** Records supplied follows **

-- ==== Sys2Proof/Proofs/Tracks.lean ====
section
/-! PROOFS. The Spark Tracker's lists: the end of Storm and the retirements (R31 to R33), the clearing at a Flood entry (R29), and
the speed that a stale sample changes (R25 to R28). -/

namespace Sys2Proof.Machine

/-! ## The end of Storm (R33) -/

theorem State.modLine_same {s : State} {l : LineIx} {f : Line → Line} (h : f (s.line l) = s.line l) : s.modLine l f = s := by
  unfold State.modLine
  rw [h]
  have hset : s.lines.set l.val (s.line l) = s.lines := Vector.set_getElem_self l.isLt
  rw [hset]

theorem State.modLine_congr {s : State} {l : LineIx} {f g : Line → Line} (h : f (s.line l) = g (s.line l)) :
    s.modLine l f = s.modLine l g := by
  unfold State.modLine
  rw [h]

/-- R33: Storm stands where it stood and more than eight records are left. -/
def Line.drained (r : Line) : Line := { r with storm := r.storm && decide (8 < r.tracks.length) }

/-- R32: a line whose list a retirement has left, the retire deadline at its head. -/
def Line.retired (left : List Track) (r : Line) : Line :=
  { r with
    tracks := left, retireAt := left.head?.map (·.endTime), storm := r.storm && decide (8 < left.length) }

section
variable {l : LineIx}

theorem testStormEnd_eq (u : State) :
    testStormEnd l u =
      if (u.line l).storm = true ∧ (u.line l).tracks.length ≤ 8 then
        notify .storm l.val 0 (u.modLine l fun r => { r with storm := false })
      else u := by
  unfold testStormEnd
  simp only [Bool.and_eq_true, decide_eq_true_eq]

theorem testStormEnd_modLine (u : State) :
    ∃ p, testStormEnd l u = { u.modLine l Line.drained with port := p } := by
  rw [testStormEnd_eq]
  by_cases h : (u.line l).storm = true ∧ (u.line l).tracks.length ≤ 8
  · have hdrained : (u.line l).drained = { u.line l with storm := false } := by
      obtain ⟨hstorm, hfew⟩ := h
      rw [Line.drained, hstorm, decide_eq_false (Nat.not_lt.2 hfew)]
      rfl
    rw [if_pos h, State.modLine_congr (f := Line.drained) (g := fun r => { r with storm := false }) hdrained]
    exact ⟨_, rfl⟩
  · have hdrained : (u.line l).drained = u.line l := by
      unfold Line.drained
      cases hs : (u.line l).storm with
      | false => rw [Bool.false_and, ← hs]
      | true =>
        have hmany : 8 < (u.line l).tracks.length := Nat.not_le.1 fun hfew => h ⟨hs, hfew⟩
        rw [Bool.true_and, decide_eq_true hmany, ← hs]
    rw [if_neg h, State.modLine_same hdrained]
    exact ⟨u.port, rfl⟩

/-! ## Retirement (R32) -/

/-- R31, R32: the records that are retired, and those that are left. -/
def State.ended (s : State) (l : LineIx) : List Track := (s.line l).tracks.takeWhile fun k => reached s.clock k.endTime

def State.kept (s : State) (l : LineIx) : List Track := (s.line l).tracks.dropWhile fun k => reached s.clock k.endTime

/-- R32, R33: a retirement, as an update of the line, of the strike list and of the notices placed. -/
theorem retireReached_modLine (u : State) :
    ∃ p, retireReached l u =
      { u.modLine l (Line.retired (u.kept l)) with
        strikes := u.strikes.map fun e =>
          if e.line = l ∧ e.track ∈ (u.ended l).map (·.number) then { e with detached := true } else e
        port := p } := by
  have heq : retireReached l u = testStormEnd l
      { u.modLine l fun r => { r with tracks := u.kept l, retireAt := (u.kept l).head?.map (·.endTime) } with
        strikes := u.strikes.map fun e =>
          if e.line = l ∧ e.track ∈ (u.ended l).map (·.number) then { e with detached := true } else e } :=
    retireReached_eq l u
  rw [heq]
  generalize (u.strikes.map fun e =>
    if e.line = l ∧ e.track ∈ (u.ended l).map (·.number) then { e with detached := true } else e) = es
  obtain ⟨p, hp⟩ := testStormEnd_modLine (l := l)
    { u.modLine l fun r => { r with tracks := u.kept l, retireAt := (u.kept l).head?.map (·.endTime) } with strikes := es }
  refine ⟨p, hp.trans ?_⟩
  have htwice := State.modLine_modLine u l
    (fun r => { r with tracks := u.kept l, retireAt := (u.kept l).head?.map (·.endTime) }) Line.drained
  have hlines : ((u.modLine l fun r =>
      { r with tracks := u.kept l, retireAt := (u.kept l).head?.map (·.endTime) }).modLine l Line.drained).lines =
      (u.modLine l (Line.retired (u.kept l))).lines := congrArg State.lines htwice
  exact congrArg (fun ls => { u with lines := ls, strikes := es, port := p }) hlines

theorem exec_retireDeadline_due {s : State} (ha : s.active = true) (hd : due s.clock (s.line l).retireAt = true) :
    exec (.retireDeadline l) s = .next (retireReached l s) :=
  congrArg Host.Outcome.next (if_pos (by rw [ha, hd]; rfl))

** End of Records supplied **

§ **About this exercise**
Reproduce the listing word for word from its first line up to and including the line with "have hmany : 8". Give no other lines.

§ **Result for this task**
-- ==== Sys2Proof/Proofs/Tracks.lean ====
section
/-! PROOFS. The Spark Tracker's lists: the end of Storm and the retirements (R31 to R33), the clearing at a Flood entry (R29), and
the speed that a stale sample changes (R25 to R28). -/

namespace Sys2Proof.Machine

/-! ## The end of Storm (R33) -/

theorem State.modLine_same {s : State} {l : LineIx} {f : Line → Line} (h : f (s.line l) = s.line l) : s.modLine l f = s := by
  unfold State.modLine
  rw [h]
  have hset : s.lines.set l.val (s.line l) = s.lines := Vector.set_getElem_self l.isLt
  rw [hset]

theorem State.modLine_congr {s : State} {l : LineIx} {f g : Line → Line} (h : f (s.line l) = g (s.line l)) :
    s.modLine l f = s.modLine l g := by
  unfold State.modLine
  rw [h]

/-- R33: Storm stands where it stood and more than eight records are left. -/
def Line.drained (r : Line) : Line := { r with storm := r.storm && decide (8 < r.tracks.length) }

/-- R32: a line whose list a retirement has left, the retire deadline at its head. -/
def Line.retired (left : List Track) (r : Line) : Line :=
  { r with
    tracks := left, retireAt := left.head?.map (·.endTime), storm := r.storm && decide (8 < left.length) }

section
variable {l : LineIx}

theorem testStormEnd_eq (u : State) :
    testStormEnd l u =
      if (u.line l).storm = true ∧ (u.line l).tracks.length ≤ 8 then
        notify .storm l.val 0 (u.modLine l fun r => { r with storm := false })
      else u := by
  unfold testStormEnd
  simp only [Bool.and_eq_true, decide_eq_true_eq]

theorem testStormEnd_modLine (u : State) :
    ∃ p, testStormEnd l u = { u.modLine l Line.drained with port := p } := by
  rw [testStormEnd_eq]
  by_cases h : (u.line l).storm = true ∧ (u.line l).tracks.length ≤ 8
  · have hdrained : (u.line l).drained = { u.line l with storm := false } := by
      obtain ⟨hstorm, hfew⟩ := h
      rw [Line.drained, hstorm, decide_eq_false (Nat.not_lt.2 hfew)]
      rfl
    rw [if_pos h, State.modLine_congr (f := Line.drained) (g := fun r => { r with storm := false }) hdrained]
    exact ⟨_, rfl⟩
  · have hdrained : (u.line l).drained = u.line l := by
      unfold Line.drained
      cases hs : (u.line l).storm with
      | false => rw [Bool.false_and, ← hs]
      | true =>
        have hmany : 8 < (u.line l).tracks.length := Nat.not_le.1 fun hfew => h ⟨hs, hfew⟩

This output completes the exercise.